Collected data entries
▼
@[simp] theorem offerTrigger_intake (x : TrigSource) (b : RecBody) (s : State) : (offerTrigger x b s).intake = s.intake := by
  simp [offerTrigger]
@[simp] theorem offerTrigger_classifier (x : TrigSource) (b : RecBody) (s : State) : (offerTrigger x b s).classifier = s.classifier := by
  simp [offerTrigger]
@[simp] theorem offerTrigger_admission (x : TrigSource) (b : RecBody) (s : State) : (offerTrigger x b s).admission = s.admission := by
  simp [offerTrigger]
@[simp] theorem offerTrigger_table (x : TrigSource) (b : RecBody) (s : State) : (offerTrigger x b s).table = s.table := by
  simp [offerTrigger]
@[simp] theorem offerTrigger_gauge (x : TrigSource) (b : RecBody) (s : State) : (offerTrigger x b s).gauge = s.gauge := by
  simp [offerTrigger]
@[simp] theorem offerTrigger_link (x : TrigSource) (b : RecBody) (s : State) : (offerTrigger x b s).link = s.link := by
  simp [offerTrigger]
@[simp] theorem offerTrigger_answers (x : TrigSource) (b : RecBody) (s : State) : (offerTrigger x b s).answers = s.answers := by
  simp [offerTrigger]
@[simp] theorem offerTrigger_sentDown (x : TrigSource) (b : RecBody) (s : State) : (offerTrigger x b s).sentDown = s.sentDown := by
  simp [offerTrigger]
@[simp] theorem offerTrigger_sdo (x : TrigSource) (b : RecBody) (s : State) : (offerTrigger x b s).sdo = s.sdo := by
  simp [offerTrigger]
@[simp] theorem offerTrigger_freePicks (x : TrigSource) (b : RecBody) (s : State) : (offerTrigger x b s).freePicks = s.freePicks := by
  simp [offerTrigger]
@[simp] theorem offerTrigger_pending (x : TrigSource) (b : RecBody) (s : State) : (offerTrigger x b s).pending = s.pending := by
  simp [offerTrigger]
@[simp] theorem offerTrigger_time (x : TrigSource) (b : RecBody) (s : State) : (offerTrigger x b s).control.time = s.control.time := by
  simp [offerTrigger]
@[simp] theorem offerTrigger_resetHeld (x : TrigSource) (b : RecBody) (s : State) : (offerTrigger x b s).control.resetHeld = s.control.resetHeld := by
  simp [offerTrigger]
@[simp] theorem offerTrigger_mask0 (x : TrigSource) (b : RecBody) (s : State) : (offerTrigger x b s).control.mask0 = s.control.mask0 := by
  simp [offerTrigger]
@[simp] theorem offerTrigger_mask1 (x : TrigSource) (b : RecBody) (s : State) : (offerTrigger x b s).control.mask1 = s.control.mask1 := by
  simp [offerTrigger]
@[simp] theorem offerTrigger_capture (x : TrigSource) (b : RecBody) (s : State) : (offerTrigger x b s).capture = s.capture.trigger x s.control.time b := by
  simp [offerTrigger]

/-! ### The service link -/

@[simp] theorem updLink_control (f : Link → Link) (s : State) : (updLink f s).control = s.control := rfl
@[simp] theorem updLink_intake (f : Link → Link) (s : State) : (updLink f s).intake = s.intake := rfl
@[simp] theorem updLink_classifier (f : Link → Link) (s : State) : (updLink f s).classifier = s.classifier := rfl
@[simp] theorem updLink_admission (f : Link → Link) (s : State) : (updLink f s).admission = s.admission := rfl
@[simp] theorem updLink_table (f : Link → Link) (s : State) : (updLink f s).table = s.table := rfl
@[simp] theorem updLink_gauge (f : Link → Link) (s : State) : (updLink f s).gauge = s.gauge := rfl
@[simp] theorem updLink_capture (f : Link → Link) (s : State) : (updLink f s).capture = s.capture := rfl
@[simp] theorem updLink_answers (f : Link → Link) (s : State) : (updLink f s).answers = s.answers := rfl
@[simp] theorem updLink_sentDown (f : Link → Link) (s : State) : (updLink f s).sentDown = s.sentDown := rfl
@[simp] theorem updLink_sdo (f : Link → Link) (s : State) : (updLink f s).sdo = s.sdo := rfl
@[simp] theorem updLink_freePicks (f : Link → Link) (s : State) : (updLink f s).freePicks = s.freePicks := rfl
@[simp] theorem updLink_pending (f : Link → Link) (s : State) : (updLink f s).pending = s.pending := rfl
@[simp] theorem updLink_link (f : Link → Link) (s : State) : (updLink f s).link = f s.link := rfl

@[simp] theorem buildReply_control (r : Reply) (s : State) : (buildReply r s).control = s.control := rfl
@[simp] theorem buildReply_intake (r : Reply) (s : State) : (buildReply r s).intake = s.intake := rfl
@[simp] theorem buildReply_classifier (r : Reply) (s : State) : (buildReply r s).classifier = s.classifier := rfl
@[simp] theorem buildReply_admission (r : Reply) (s : State) : (buildReply r s).admission = s.admission := rfl
@[simp] theorem buildReply_table (r : Reply) (s : State) : (buildReply r s).table = s.table := rfl
@[simp] theorem buildReply_gauge (r : Reply) (s : State) : (buildReply r s).gauge = s.gauge := rfl
@[simp] theorem buildReply_capture (r : Reply) (s : State) : (buildReply r s).capture = s.capture := rfl
@[simp] theorem buildReply_answers (r : Reply) (s : State) : (buildReply r s).answers = s.answers := rfl
@[simp] theorem buildReply_sentDown (r : Reply) (s : State) : (buildReply r s).sentDown = s.sentDown := rfl
@[simp] theorem buildReply_sdo (r : Reply) (s : State) : (buildReply r s).sdo = s.sdo := rfl
@[simp] theorem buildReply_freePicks (r : Reply) (s : State) : (buildReply r s).freePicks = s.freePicks := rfl
@[simp] theorem buildReply_pending (r : Reply) (s : State) : (buildReply r s).pending = s.pending := rfl

@[simp] theorem goOn_control (s : State) : (goOn s).control = s.control := by
  unfold goOn; split <;> (try split) <;> simp
@[simp] theorem goOn_intake (s : State) : (goOn s).intake = s.intake := by
  unfold goOn; split <;> (try split) <;> simp
@[simp] theorem goOn_classifier (s : State) : (goOn s).classifier = s.classifier := by
  unfold goOn; split <;> (try split) <;> simp
@[simp] theorem goOn_admission (s : State) : (goOn s).admission = s.admission := by
  unfold goOn; split <;> (try split) <;> simp
@[simp] theorem goOn_table (s : State) : (goOn s).table = s.table := by
  unfold goOn; split <;> (try split) <;> simp
@[simp] theorem goOn_gauge (s : State) : (goOn s).gauge = s.gauge := by
  unfold goOn; split <;> (try split) <;> simp
@[simp] theorem goOn_capture (s : State) : (goOn s).capture = s.capture := by
  unfold goOn; split <;> (try split) <;> simp
@[simp] theorem goOn_answers (s : State) : (goOn s).answers = s.answers := by
  unfold goOn; split <;> (try split) <;> simp
@[simp] theorem goOn_sentDown (s : State) : (goOn s).sentDown = s.sentDown := by
  unfold goOn; split <;> (try split) <;> simp
@[simp] theorem goOn_sdo (s : State) : (goOn s).sdo = s.sdo := by
  unfold goOn; split <;> (try split) <;> simp
@[simp] theorem goOn_freePicks (s : State) : (goOn s).freePicks = s.freePicks := by
  unfold goOn; split <;> (try split) <;> simp
@[simp] theorem goOn_pending (s : State) : (goOn s).pending = s.pending := by
  unfold goOn; split <;> (try split) <;> simp

@[simp] theorem endAwait_control (n : Nat) (w : WaitWay) (s : State) : (endAwait n w s).control = s.control := by
  unfold endAwait; simp
@[simp] theorem endAwait_intake (n : Nat) (w : WaitWay) (s : State) : (endAwait n w s).intake = s.intake := by
  unfold endAwait; simp
@[simp] theorem endAwait_classifier (n : Nat) (w : WaitWay) (s : State) : (endAwait n w s).classifier = s.classifier := by
  unfold endAwait; simp
@[simp] theorem endAwait_admission (n : Nat) (w : WaitWay) (s : State) : (endAwait n w s).admission = s.admission := by
  unfold endAwait; simp
@[simp] theorem endAwait_table (n : Nat) (w : WaitWay) (s : State) : (endAwait n w s).table = s.table := by
  unfold endAwait; simp
@[simp] theorem endAwait_gauge (n : Nat) (w : WaitWay) (s : State) : (endAwait n w s).gauge = s.gauge := by
  unfold endAwait; simp
@[simp] theorem endAwait_capture (n : Nat) (w : WaitWay) (s : State) : (endAwait n w s).capture = s.capture := by
  unfold endAwait; simp
@[simp] theorem endAwait_answers (n : Nat) (w : WaitWay) (s : State) : (endAwait n w s).answers = s.answers := by
  unfold endAwait; simp
@[simp] theorem endAwait_sentDown (n : Nat) (w : WaitWay) (s : State) : (endAwait n w s).sentDown = s.sentDown := by
  unfold endAwait; simp
@[simp] theorem endAwait_sdo (n : Nat) (w : WaitWay) (s : State) : (endAwait n w s).sdo = s.sdo := by
  unfold endAwait; simp
@[simp] theorem endAwait_freePicks (n : Nat) (w : WaitWay) (s : State) : (endAwait n w s).freePicks = s.freePicks := by
  unfold endAwait; simp
@[simp] theorem endAwait_pending (n : Nat) (w : WaitWay) (s : State) : (endAwait n w s).pending = s.pending := by
  unfold endAwait; simp

@[simp] theorem settle_control (s : State) : (settle s).control = s.control := by
  unfold settle; split <;> (try split) <;> simp
@[simp] theorem settle_intake (s : State) : (settle s).intake = s.intake := by
  unfold settle; split <;> (try split) <;> simp
@[simp] theorem settle_classifier (s : State) : (settle s).classifier = s.classifier := by
  unfold settle; split <;> (try split) <;> simp
@[simp] theorem settle_admission (s : State) : (settle s).admission = s.admission := by
  unfold settle; split <;> (try split) <;> simp
@[simp] theorem settle_table (s : State) : (settle s).table = s.table := by
  unfold settle; split <;> (try split) <;> simp
@[simp] theorem settle_gauge (s : State) : (settle s).gauge = s.gauge := by
  unfold settle; split <;> (try split) <;> simp
@[simp] theorem settle_capture (s : State) : (settle s).capture = s.capture := by
  unfold settle; split <;> (try split) <;> simp
@[simp] theorem settle_answers (s : State) : (settle s).answers = s.answers := by
  unfold settle; split <;> (try split) <;> simp
@[simp] theorem settle_sentDown (s : State) : (settle s).sentDown = s.sentDown := by
  unfold settle; split <;> (try split) <;> simp
@[simp] theorem settle_sdo (s : State) : (settle s).sdo = s.sdo := by
  unfold settle; split <;> (try split) <;> simp
@[simp] theorem settle_freePicks (s : State) : (settle s).freePicks = s.freePicks := by
  unfold settle; split <;> (try split) <;> simp
@[simp] theorem settle_pending (s : State) : (settle s).pending = s.pending := by
  unfold settle; split <;> (try split) <;> simp

@[simp] theorem updCounters_control (f : LinkCounters → LinkCounters) (s : State) : (updCounters f s).control = s.control := rfl
@[simp] theorem updCounters_intake (f : LinkCounters → LinkCounters) (s : State) : (updCounters f s).intake = s.intake := rfl
@[simp] theorem updCounters_classifier (f : LinkCounters → LinkCounters) (s : State) : (updCounters f s).classifier = s.classifier := rfl
@[simp] theorem updCounters_admission (f : LinkCounters → LinkCounters) (s : State) : (updCounters f s).admission = s.admission := rfl
@[simp] theorem updCounters_table (f : LinkCounters → LinkCounters) (s : State) : (updCounters f s).table = s.table := rfl
@[simp] theorem updCounters_gauge (f : LinkCounters → LinkCounters) (s : State) : (updCounters f s).gauge = s.gauge := rfl
@[simp] theorem updCounters_capture (f : LinkCounters → LinkCounters) (s : State) : (updCounters f s).capture = s.capture := rfl
@[simp] theorem updCounters_answers (f : LinkCounters → LinkCounters) (s : State) : (updCounters f s).answers = s.answers := rfl
@[simp] theorem updCounters_sentDown (f : LinkCounters → LinkCounters) (s : State) : (updCounters f s).sentDown = s.sentDown := rfl
@[simp] theorem updCounters_sdo (f : LinkCounters → LinkCounters) (s : State) : (updCounters f s).sdo = s.sdo := rfl
@[simp] theorem updCounters_freePicks (f : LinkCounters → LinkCounters) (s : State) : (updCounters f s).freePicks = s.freePicks := rfl
@[simp] theorem updCounters_pending (f : LinkCounters → LinkCounters) (s : State) : (updCounters f s).pending = s.pending := rfl

@[simp] theorem setLink_control (x : LinkState) (s : State) : (setLink x s).control = s.control := rfl
@[simp] theorem setLink_intake (x : LinkState) (s : State) : (setLink x s).intake = s.intake := rfl
@[simp] theorem setLink_classifier (x : LinkState) (s : State) : (setLink x s).classifier = s.classifier := rfl
@[simp] theorem setLink_admission (x : LinkState) (s : State) : (setLink x s).admission = s.admission := rfl
@[simp] theorem setLink_table (x : LinkState) (s : State) : (setLink x s).table = s.table := rfl
@[simp] theorem setLink_gauge (x : LinkState) (s : State) : (setLink x s).gauge = s.gauge := rfl
@[simp] theorem setLink_capture (x : LinkState) (s : State) : (setLink x s).capture = s.capture := rfl
@[simp] theorem setLink_answers (x : LinkState) (s : State) : (setLink x s).answers = s.answers := rfl
@[simp] theorem setLink_sentDown (x : LinkState) (s : State) : (setLink x s).sentDown = s.sentDown := rfl
@[simp] theorem setLink_sdo (x : LinkState) (s : State) : (setLink x s).sdo = s.sdo := rfl
@[simp] theorem setLink_freePicks (x : LinkState) (s : State) : (setLink x s).freePicks = s.freePicks := rfl
@[simp] theorem setLink_pending (x : LinkState) (s : State) : (setLink x s).pending = s.pending := rfl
▲
The problem: Review the preceding data and report every line that includes the string "LinkState".

Solved problem:
@[simp] theorem setLink_control (x : LinkState) (s : State) : (setLink x s).control = s.control := rfl
@[simp] theorem setLink_intake (x : LinkState) (s : State) : (setLink x s).intake = s.intake := rfl
@[simp] theorem setLink_classifier (x : LinkState) (s : State) : (setLink x s).classifier = s.classifier := rfl
@[simp] theorem setLink_admission (x : LinkState) (s : State) : (setLink x s).admission = s.admission := rfl
@[simp] theorem setLink_table (x : LinkState) (s : State) : (setLink x s).table = s.table := rfl
@[simp] theorem setLink_gauge (x : LinkState) (s : State) : (setLink x s).gauge = s.gauge := rfl
@[simp] theorem setLink_capture (x : LinkState) (s : State) : (setLink x s).capture = s.capture := rfl
@[simp] theorem setLink_answers (x : LinkState) (s : State) : (setLink x s).answers = s.answers := rfl
@[simp] theorem setLink_sentDown (x : LinkState) (s : State) : (setLink x s).sentDown = s.sentDown := rfl
@[simp] theorem setLink_sdo (x : LinkState) (s : State) : (setLink x s).sdo = s.sdo := rfl
@[simp] theorem setLink_freePicks (x : LinkState) (s : State) : (setLink x s).freePicks = s.freePicks := rfl
@[simp] theorem setLink_pending (x : LinkState) (s : State) : (setLink x s).pending = s.pending := rfl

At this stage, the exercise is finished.